Wednesday, July 03, 2013

NYAFF ’13: Feng Shui

Feng Shui is a traditional Chinese spiritual and aesthetic practice meant to maximize the flow of positive chi in living spaces.  The principles of shrewishness are pretty universal.  Both phenomena contribute to a bossy wife and mother’s bad karma in Wang Jing’s Feng Shui (trailer here), which screens tonight during the 2013 New York Asian Film Festival.

As soon as they move into their new flat, Li Baoli starts tearing into her passive husband, Ma Xuewu.  Suddenly, neither he nor their studious young son Xiabao seem to do anything right.  After about a day of this, Ma declares he wants a divorce, but this only further antagonizes his wife. Launching an emotional cold war against her husband, Li succeeds in pushing him into the arms of his factory colleague Zhou Fen, with disastrous results for the family.

Flashforward ten years: Li is now the primary breadwinner for her resentful son and her grey-haired mother-in-law.  Slaving like a dog as a yoke-bearing street porter, Li lives for the day the high achieving Xiabao takes his university entrance exams.  However, the teen has a general idea what transpired between her and her father and he definitely holds it against her.

Basically, Feng Shui is divided into two distinct halves.  Initially, Li Baoli is so foul-mouthed, insensitive, and downright mean-spirited she will have viewers reeling.  Surely, no movie character has used the expression “dog-f___er” as much as her.  Yet, somehow Yan Bingyan makes us care about her rather deeply during the redemptive karmic payback portion of the film.

Yan Bingyan is frankly amazing as Li, smoothly segueing from hot mess on wheels to a weathered self-sacrificing maternal goddess in the Ruan Lingyu mold.  She makes some extreme extremes look perfectly believable and totally exhausting. 

As befitting a woman’s story, Feng Shui’s richest supporting turns mostly come from women.  He Minglan gives a wonderfully subtle and humane turn as the mother-in-law who can see both the bad and the good in Li.  Likewise, Wang Moxi has some brief but powerful moments as Ma’s almost mistress.  Zhao Qian also adds some seasoning to the film as Li’s best friend, an aging trophy wife (who blames her less fortunate friend’s troubles on bad feng shui). However, for an ostensibly smart kid, the teenaged Xiabao does not seem to have much going on in his head, besides an awkward surliness.

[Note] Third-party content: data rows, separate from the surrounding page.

/-- R125: the first eight keystream bytes determine the key and are arbitrary, and recovery after XOR with the signature is the
inverse map.
The spec marks R125 as its own inference. -/
def Obligations.KeystreamStartIsABijection : Prop :=
  let start (K : Vector Byte 8) : Vector Byte 8 := Vector.ofFn fun c : Fin 8 => keystream K c.val
  let unmask (k : Vector Byte 8) : Vector Byte 8 := Vector.ofFn fun c : Fin 8 => sig[c.val] ^^^ k[c.val]
  Function.Bijective start ∧
    (∀ K, recoverKeyRef (unmask (start K)) = K.toList) ∧
    (∀ k K, recoverKeyRef (unmask k) = K.toList → start K = k)

/-- R126: decrypting the eight raw bytes that the key was recovered from gives the signature's first eight bytes and no SIGERR, so
the self-check tests bytes 8..15 only.
The spec marks R126 as its own inference. -/
def Obligations.RecoveredKeyPassesItsOwnBytes : Prop :=
  ∀ (s a b : State), exec .kdfRecover s = .next a → exec .ciphInit a = .next b →
    ∃ t : State, xformSequence [(bankLo s.regs.raw, 4), (bankHi s.regs.raw, 4)] b = some (sig.toList.take 8, t) ∧
      t.regs.sigerr = false ∧ t.regs.ctr = 8

/-! ### Cipher laws -/

/-- R146: after CIPH_INIT the byte at counter `c` is XORed with `ks_K(c)`, whatever the data, and `LK = ks_K(CTR)` from the first
byte on, up to the wrap of the counter.
The spec marks R146 as its own inference. -/
def Obligations.OutputsAreInputsXorKeystream : Prop :=
  ∀ (s s0 : State) (feeds : List (Word × Nat)), exec .ciphInit s = .next s0 → countsOk feeds →
    (streamOf feeds).length < 2 ^ 32 →
    ∃ (outs : List Byte) (t : State), xformSequence feeds s0 = some (outs, t) ∧
      outs = (streamOf feeds).mapIdx (fun c b => b ^^^ keystream s.regs.key c) ∧
      t.regs.ctr.toNat = (streamOf feeds).length ∧
      (1 ≤ (streamOf feeds).length → t.regs.lk = keystream s.regs.key (streamOf feeds).length)

/-- R147: transforming the output again from CIPH_INIT under the same key gives the input back, whatever the split.
The spec marks R147 as its own inference. -/
def Obligations.TransformTwiceGivesInputBack : Prop :=
  ∀ (s s' s0 s0' t : State) (feeds feeds' : List (Word × Nat)) (outs : List Byte),
    exec .ciphInit s = .next s0 → exec .ciphInit s' = .next s0' → s.regs.key = s'.regs.key →
    countsOk feeds → countsOk feeds' →
    xformSequence feeds s0 = some (outs, t) → streamOf feeds' = outs →
    ∃ t' : State, xformSequence feeds' s0' = some (streamOf feeds, t')

/-- R149: outputs and final CTR, LK and SIGERR depend on the byte sequence, not on its split into commands.
The spec marks R149 as its own inference. -/
def Obligations.SplitIntoCommandsDoesNotMatter : Prop :=
  ∀ (s s0 : State) (feeds feeds' : List (Word × Nat)), exec .ciphInit s = .next s0 →
    countsOk feeds → countsOk feeds' → streamOf feeds = streamOf feeds' →
    ∃ (outs : List Byte) (t t' : State),
      xformSequence feeds s0 = some (outs, t) ∧ xformSequence feeds' s0 = some (outs, t') ∧
      t.regs.ctr = t'.regs.ctr ∧ t.regs.lk = t'.regs.lk ∧ t.regs.sigerr = t'.regs.sigerr

/-- R145, R144: after a block's first bytes from CIPH_INIT, SIGDONE says that sixteen are processed, and SIGERR is 0 exactly when
the outputs so far are the signature's bytes.
The spec marks R145 as its own inference. -/
def Obligations.SelfCheckComparesWithTheSignature : Prop :=
  ∀ (s s0 : State) (feeds : List (Word × Nat)), exec .ciphInit s = .next s0 → countsOk feeds →
    (streamOf feeds).length < 2 ^ 32 →
    ∃ (outs : List Byte) (t : State), xformSequence feeds s0 = some (outs, t) ∧
      (sigdone t.regs = true ↔ 16 ≤ outs.length) ∧
      (t.regs.sigerr = false ↔ outs.take 16 = sig.toList.take outs.length)

/-- R124, R146, R145, R242, R243, end to end (the spec marks R124, R145 and R146 as its own inferences): a leaf whose plaintext is the
signature and then a payload, encrypted under any key, decrypts on any unit with its first eight raw bytes in RAW, by KDF_RECOVER and
CIPH_INIT, to a block that the host accepts, and the payload is what the host hands on. -/
def Obligations.GenuineLeafDecryptsToItsPayload : Prop :=
  ∀ (K : Vector Byte 8) (payload : List Byte) (feeds : List (Word × Nat)) (u a b : State),
    16 + payload.length < 2 ^ 32 → countsOk feeds →
    streamOf feeds = (sig.toList ++ payload).mapIdx (fun c p => p ^^^ keystream K c) →
    u.regs.raw.toList = (streamOf feeds).take 8 →
    exec .kdfRecover u = .next a → exec .ciphInit a = .next b →
    ∃ (outs : List Byte) (t : State), xformSequence feeds b = some (outs, t) ∧
      sigdone t.regs = true ∧ blockVerdict .leaf t.regs = none ∧ leafPayload outs = payload

/-- R148: at `CTR = 0xFFFFFFFF` the next byte wraps the counter, and the byte after it reseeds from `KEY[0]` and is compared with
`SIG[0]`; no flag reports the wrap itself. The literal 0x4F is `SIG[0]` by the byte values of R25, which the spec marks as general
knowledge (log entry 6, PRESUMED). -/
def Obligations.CounterWrapReseeds : Prop :=
  ∀ s : State, s.regs.ctr = 0xFFFFFFFF →
    ∃ t : State, exec (.ciphXform 2) s = .next t ∧ t.regs.ctr = 1 ∧
      lane t.regs.dout 0 = lane s.regs.din 0 ^^^ s.regs.lk ∧
      lane t.regs.dout 1 = lane s.regs.din 1 ^^^ s.regs.key[0] ∧
      (t.regs.sigerr = true ↔ (s.regs.sigerr = true ∨ lane s.regs.din 1 ^^^ s.regs.key[0] ≠ 0x4F)) ∧
      t.regs.ill = s.regs.ill ∧ t.regs.accerr = s.regs.accerr

/-- R40, R152: a block saved by reading CTR, LK and the key is resumed on any unit by writing them back: every later output, and
CTR and LK at its end, are those of the unit it was saved from.
The spec marks R152 as its own inference. -/
def Obligations.SavedBlockResumesOnAnyUnit : Prop :=
  ∀ s s' : State,
    s'.pending = [.write 0x20 4 (readSlot .ctr s.regs), .write 0x24 4 (readSlot .lk s.regs),
      .write 0x10 4 (readSlot .keyLo s.regs), .write 0x14 4 (readSlot .keyHi s.regs)] →
    ∃ u : State, Host.Core.run core 4 s' = .next u ∧
      ∀ feeds : List (Word × Nat), countsOk feeds →
        ∃ (outs : List Byte) (t t' : State),
          xformSequence feeds s = some (outs, t) ∧ xformSequence feeds u = some (outs, t') ∧
          t.regs.ctr = t'.regs.ctr ∧ t.regs.lk = t'.regs.lk

/-! ### Invariants that every step keeps -/

/-- R146, R28: as long as the host neither writes CTR, LK or the key nor loads a key, every step keeps `LK = ks_K(CTR)` for
`1 <= CTR`, the steps that wrap, restart or reset included.
The spec marks R146 as its own inference. -/
def Obligations.EveryStepKeepsKeystreamInSync : Prop :=
  ∀ s t : State, (keystreamSynced s.regs ∧ ∀ e ∈ s.pending, keepsKeystream e = true) → step s = .next t →
    (keystreamSynced t.regs ∧ ∀ e ∈ t.pending, keepsKeystream e = true)

/-- R31: unless the host writes CS_CNT or CS_LEN, every step keeps CS_CNT at most `CS_LEN - 1`.
The spec marks R31 as its own inference. -/
def Obligations.EveryStepKeepsCountBounded : Prop :=
  ∀ s t : State, (countBounded s.regs ∧ ∀ e ∈ s.pending, keepsCount e = true) → step s = .next t →
    (countBounded t.regs ∧ ∀ e ∈ t.pending, keepsCount e = true)

/-- R30: unless the host writes CS_ACC, CS_CARRY or CS_CNT, every step keeps CS_CARRY the rotated accumulator at the end of each
complete group. -/
def Obligations.EveryStepKeepsCarryAtGroupEnds : Prop :=
  ∀ s t : State, (carryFollowsGroups s.regs ∧ ∀ e ∈ s.pending, keepsFold e = true) → step s = .next t →
    (carryFollowsGroups t.regs ∧ ∀ e ∈ t.pending, keepsFold e = true)

/-- The three invariants hold right after reset. -/
def Obligations.ResetMeetsTheInvariants : Prop :=
  (keystreamSynced State.reset.regs ∧ ∀ e ∈ State.reset.pending, keepsKeystream e = true) ∧
  (countBounded State.reset.regs ∧ ∀ e ∈ State.reset.pending, keepsCount e = true) ∧
  (carryFollowsGroups State.reset.regs ∧ ∀ e ∈ State.reset.pending, keepsFold e = true)

/-- R241, R150: an event that keeps a block's continuity, other than a CIPH_XFORM, leaves the key, the counter and the keystream
byte of the block as they are. -/
def Obligations.ContinuityKeepsTheBlock : Prop :=
  ∀ (s t : State) (e : HostEvent) (rest : List HostEvent), s.pending = e :: rest → step s = .next t →
    keepsBlock e = true → (∀ n, commandOf e ≠ some (.ciphXform n)) →
    t.regs.key = s.regs.key ∧ t.regs.ctr = s.regs.ctr ∧ t.regs.lk = s.regs.lk

/-! ### Reset, constants, platform -/

/-- R230: the reset values, the same at reset, after SRESET and after the hardware reset; STATUS then reads 0x00000010 and CMD 0.
The model's choices here are that SRESET keeps the pending events and the last reply (log entry 1), and that the hardware reset is a
host event that keeps the events after it and answers nothing (log entry 8). -/
def Obligations.ResetGivesTheListedValues : Prop :=
  let r0 : Regs :=
    { din := 0, dout := 0, key := Vector.replicate 8 0, raw := Vector.replicate 8 0, ctr := 0, lk := 0, sigerr := false,
      csAcc := 0, csCarry := 0, csCnt := 0, csLen := 0, csExp := 0, ill := false, accerr := false }
  State.reset.regs = r0 ∧
  (∀ s : State, exec .sreset s = .next { s with regs := r0 }) ∧
  (∀ (s : State) (rest : List HostEvent), s.pending = .hardReset :: rest → step s = .next ⟨r0, rest, none⟩) ∧
  hostRead 0x04 4 r0 = (0x00000010, r0) ∧ hostRead 0x00 4 r0 = (0, r0)

/-- R25: the signature ROM holds the sixteen ASCII bytes of the string. -/
def Obligations.SignatureIsTheAsciiString : Prop :=
  sig.toList = "ONKYO Encryption".toList.map fun ch => BitVec.ofNat 8 ch.toNat

/-- R6, R213: a step of one unit of a platform is that unit's own step, and leaves every other unit as it was. -/
def Obligations.InstancesShareNothing : Prop :=
  ∀ (n : Nat) (p p' : Platform n) (k : Fin n), p.stepAt k = .next p' →
    step p[k.val] = .next p'[k.val] ∧ ∀ j : Fin n, j ≠ k → p'[j.val] = p[j.val]

/-! ### Host assembly -/

/-- R77: each command mnemonic is the CMD write of its word; a count outside 1..4 is refused, not encoded. -/
def Obligations.MnemonicsExpandToCommandWrites : Prop :=
  expandLine (.command .nop) = some [.write 0x00 4 0x00000000] ∧
  expandLine (.command .ciphInit) = some [.write 0x00 4 0x00000001] ∧
  expandLine (.command .kdfRecover) = some [.write 0x00 4 0x00000003] ∧
  expandLine (.command .keyHdr) = some [.write 0x00 4 0x00000004] ∧
  expandLine (.command .csumInit) = some [.write 0x00 4 0x00000005] ∧
  expandLine (.command .sreset) = some [.write 0x00 4 0x00000007] ∧
  ∀ n : Nat,
    (1 ≤ n ∧ n ≤ 4 →
      expandLine (.command (.ciphXform n)) = some [.write 0x00 4 (BitVec.ofNat 32 (0x2 ||| ((n - 1) <<< 4)))] ∧
      expandLine (.command (.csumFeed n)) = some [.write 0x00 4 (BitVec.ofNat 32 (0x6 ||| ((n - 1) <<< 4)))]) ∧
    (¬ (1 ≤ n ∧ n ≤ 4) →
      expandLine (.command (.ciphXform n)) = none ∧ expandLine (.command (.csumFeed n)) = none)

Feng Shui is based on a novel by Fang Fang, whose work is either reminiscent of Neil LaBute or Ozu, depending on which half of the film you judge by.  Clearly, Li Baoli’s trials and tribulations are intended to underscore the difficulty realizing social mobility in contemporary China.  It might be a stark reflection of reality, but it is a good film.  Recommended for those who enjoy a quality tearjerker with an edge, Feng Shui screens tonight (7/3) at the Walter Reade Theater as part of the 2013 NYAFF.